Hi,
I've been trying out the plm package, which seems like a great boon to
those who want to analyze panel data in R. I haven't started to use the
estimation functions themselves - for now I am just interested in having
a robust way to deal with lags in unbalanced panel data, since it is
such a royal pain to deal with all the special cases.
However, In my tests, I found behavior that seems strange at a minimum,
and potentially a bug, and I would like to understand it better. I
demonstrate these using an example, which I include below.
Basically, I want the function to deal "correctly" with a panel that
contains a unit (unit 1 in the example), that has a gap (missing entry
for a particular point in time (year 4 in the example)).
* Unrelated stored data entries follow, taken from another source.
-- ==== Sys2Proof/Machine/Transmission.lean ====
section
/-! DEFINITION. The transmission assembler (`43_transmission_assembler.md`): the function `ENCODE_TRANSMISSION`, the phases
of the sequencer other than the packer's, and the command `ENC`. -/

namespace Sys2Proof.Machine

/-- The sync region before step 7: Sync, padding, address codeword, packed text, trailing Idle (R150, steps 2 to 6). -/
def regionUnpadded (flag : BitVec 2) (address : BitVec 21) (msg : List Byte) : List Word :=
  let pad := (padCount address).toNat
  [Config.sync] ++ List.replicate pad Config.idle ++ [addrCodeword flag address] ++ packText (pad + 1) msg ++ [Config.idle]

/-- How many words bring a count to a multiple of 17 (R150, step 7). -/
def groupPadding (n : Nat) : Nat := (Config.groupWords - n % Config.groupWords) % Config.groupWords

/-- The sync region, padded with Idle to whole groups (R150, steps 2 to 7). -/
def syncRegion (flag : BitVec 2) (address : BitVec 21) (msg : List Byte) : List Word :=
  let region := regionUnpadded flag address msg
  region ++ List.replicate (groupPadding region.length) Config.idle

/-- All words of a transmission (R150, steps 1 to 7). -/
def transmissionWords (flag : BitVec 2) (address : BitVec 21) (msg : List Byte) : List Word :=
  List.replicate Config.preambleWords Config.preambleWord ++ syncRegion flag address msg

/-- `ENCODE_TRANSMISSION(address, msg)`: the bytes of a transmission (R150), for any value of `TEXT_DATA_FLAG`. -/
def encodeTransmission (flag : BitVec 2) (address : BitVec 21) (msg : List Byte) : List Byte :=
  (transmissionWords flag address msg).flatMap ser32

/-- Phase `PH_PRE` (R153): one preamble word; `GCNT` and `WPOS` are not changed. -/
def preStep (s : State) : State :=
  { emit Config.preambleWord s with
    pcnt := s.pcnt + 1#5, ph := if s.pcnt.toNat + 1 = Config.preambleWords then .sync0 else s.ph }

/-- Phase `PH_SYNC0` (R154): the first Sync, word 1 of the sync region. -/
def sync0Step (s : State) : State :=
  { emit Config.sync s with gcnt := 1#5, ph := if s.padn = 0#3 then .addrW else .padPre }

/-- Phase `PH_PADPRE` (R155): one Idle before the address codeword. -/
def padPreStep (s : State) : State :=
  { emitCounted Config.idle s with
    wpos := nextWordPosition s.wpos, padn := s.padn - 1#3, ph := if s.padn - 1#3 = 0#3 then .addrW else s.ph }

/-- Phase `PH_ADDRW` (R156): the address codeword. -/
def addrWStep (s : State) : State :=
  { emitCounted (addrCodeword Config.textDataFlag s.a) s with wpos := nextWordPosition s.wpos, ph := .msg }

/-- Phase `PH_TAIL` (R158): the trailing Idle. -/
def tailStep (s : State) : State := { emitCounted Config.idle s with wpos := nextWordPosition s.wpos, ph := .padPost }

/-- Phase `PH_PADPOST` (R159): one Idle of batch padding, or the end of the run. -/
def padPostStep (s : State) : State :=
  if s.gcnt = 0#5 then complete s
  else { emitCounted Config.idle s with wpos := nextWordPosition s.wpos }

/-- `ENC address, "text"`, its launch (R152). -/
def execEnc (address : BitVec 21) (s : State) : Host.Outcome State Fault Refusal :=
  whenIdle (fun s =>
    let l := launch 4#3 address s
    start .pre { l with acc := 0#20, nbits := 0#5, cidx := 0, gcnt := 0#5, pcnt := 0#5, wpos := 0#5, padn := padCount l.a }) s

end Sys2Proof.Machine
end

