-- ==== Sys2Proof/Machine/Core.lean ====
section
/-! DEFINITION. The machine as the host's interface reads it. -/

def Sys2Proof.core : Host.Core :=
  { State := Sys2Proof.Machine.State, Fault := Sys2Proof.Machine.Fault, Refusal := Sys2Proof.Machine.Refusal,
    step := Sys2Proof.Machine.step, reset := Sys2Proof.Machine.State.reset }
end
What the example demonstrates is that the outcome when the unit 1
observations are lagged is different based on whether year 4 is present
in the observations on *unit 2*.
If year 4 is present for unit 2, the lagged pseries is suitable for
binding to the original data frame, with missing values at the correct
locations. The names() for the lagged series are incorrect, but I don't
really care about them. So this is basically the behavior I had hoped to
see.
However, if year 4 is not present in unit2, the gap is not detected. A
cbind() with the original series is now incorrect data, although the
names() of the lagged series could now be interpreted as correct in the
strictest sense. However, if this is the expected behavior, that means
that all estimation functions will have to examine the names() of each
series, which seems like a lot of work.
My question then is: How should I interpret these results? Are gaps in
the data disallowed? And if so, should the creation of a pdata.frame
with gaps result in an error?
MY EXAMPLE FOLLOWS:
> # Construct pdata.frame with gap in unit 1, at year 4
> pdu <- pdata.frame(
+ data.frame(
+ i=c(rep(1,6),rep(2,3)),
+ t=c(1:3,5:7,2:4),
+ x=1:9
+ )
+ )
> # Using cbind() to view the series with its lagged
> # counterpart produces the expected result
> cbind( pdu$i, pdu$t, pdu$x , lag(pdu$x))
[,1] [,2] [,3] [,4]
1-1 1 1 1 NA
1-2 1 2 2 1
1-3 1 3 3 2
1-5 1 5 4 NA
1-6 1 6 5 4
1-7 1 7 6 5
2-2 2 2 7 NA
2-3 2 3 8 7
2-4 2 4 9 8
> # The labels of the lagged series do not seem correct
> # (the second NA should be labeled as 1-4, not as 1-3),
> lag(pdu$x)
1-1 1-2 1-3 1-5 1-6 1-7 2-2 2-3
NA 1 2 NA 4 5 NA 7 8
attr(,"class")
[1] "integer"
>
> # Again, construct pdata.frame with (the same) gap in
> # unit 1, but now, that time observation (4), is
> # not present in unit 2 either
> pdu <- pdata.frame(
+ data.frame(
+ i=c(rep(1,6),rep(2,3)),
+ t=c(1:3,5:7,1:3),
+ x=1:9
+ )
+ )
> # Now the cbin() of the two series seems wrong
> cbind( pdu$i, pdu$t, pdu$x , lag(pdu$x))
[,1] [,2] [,3] [,4]
1-1 1 1 1 NA
1-2 1 2 2 1
1-3 1 3 3 2
1-5 1 4 4 3
1-6 1 5 5 4
1-7 1 6 6 5
2-1 2 1 7 NA
2-2 2 2 8 7
2-3 2 3 9 8
> # But the labels of the lagged series could be
> # interpreted as being correct in this case
> lag(pdu$x)
1-1 1-2 1-3 1-5 1-6 1-7 2-1 2-2
NA 1 2 3 4 5 NA 7 8
attr(,"class")
[1] "integer"
>
Best regards,
Magnus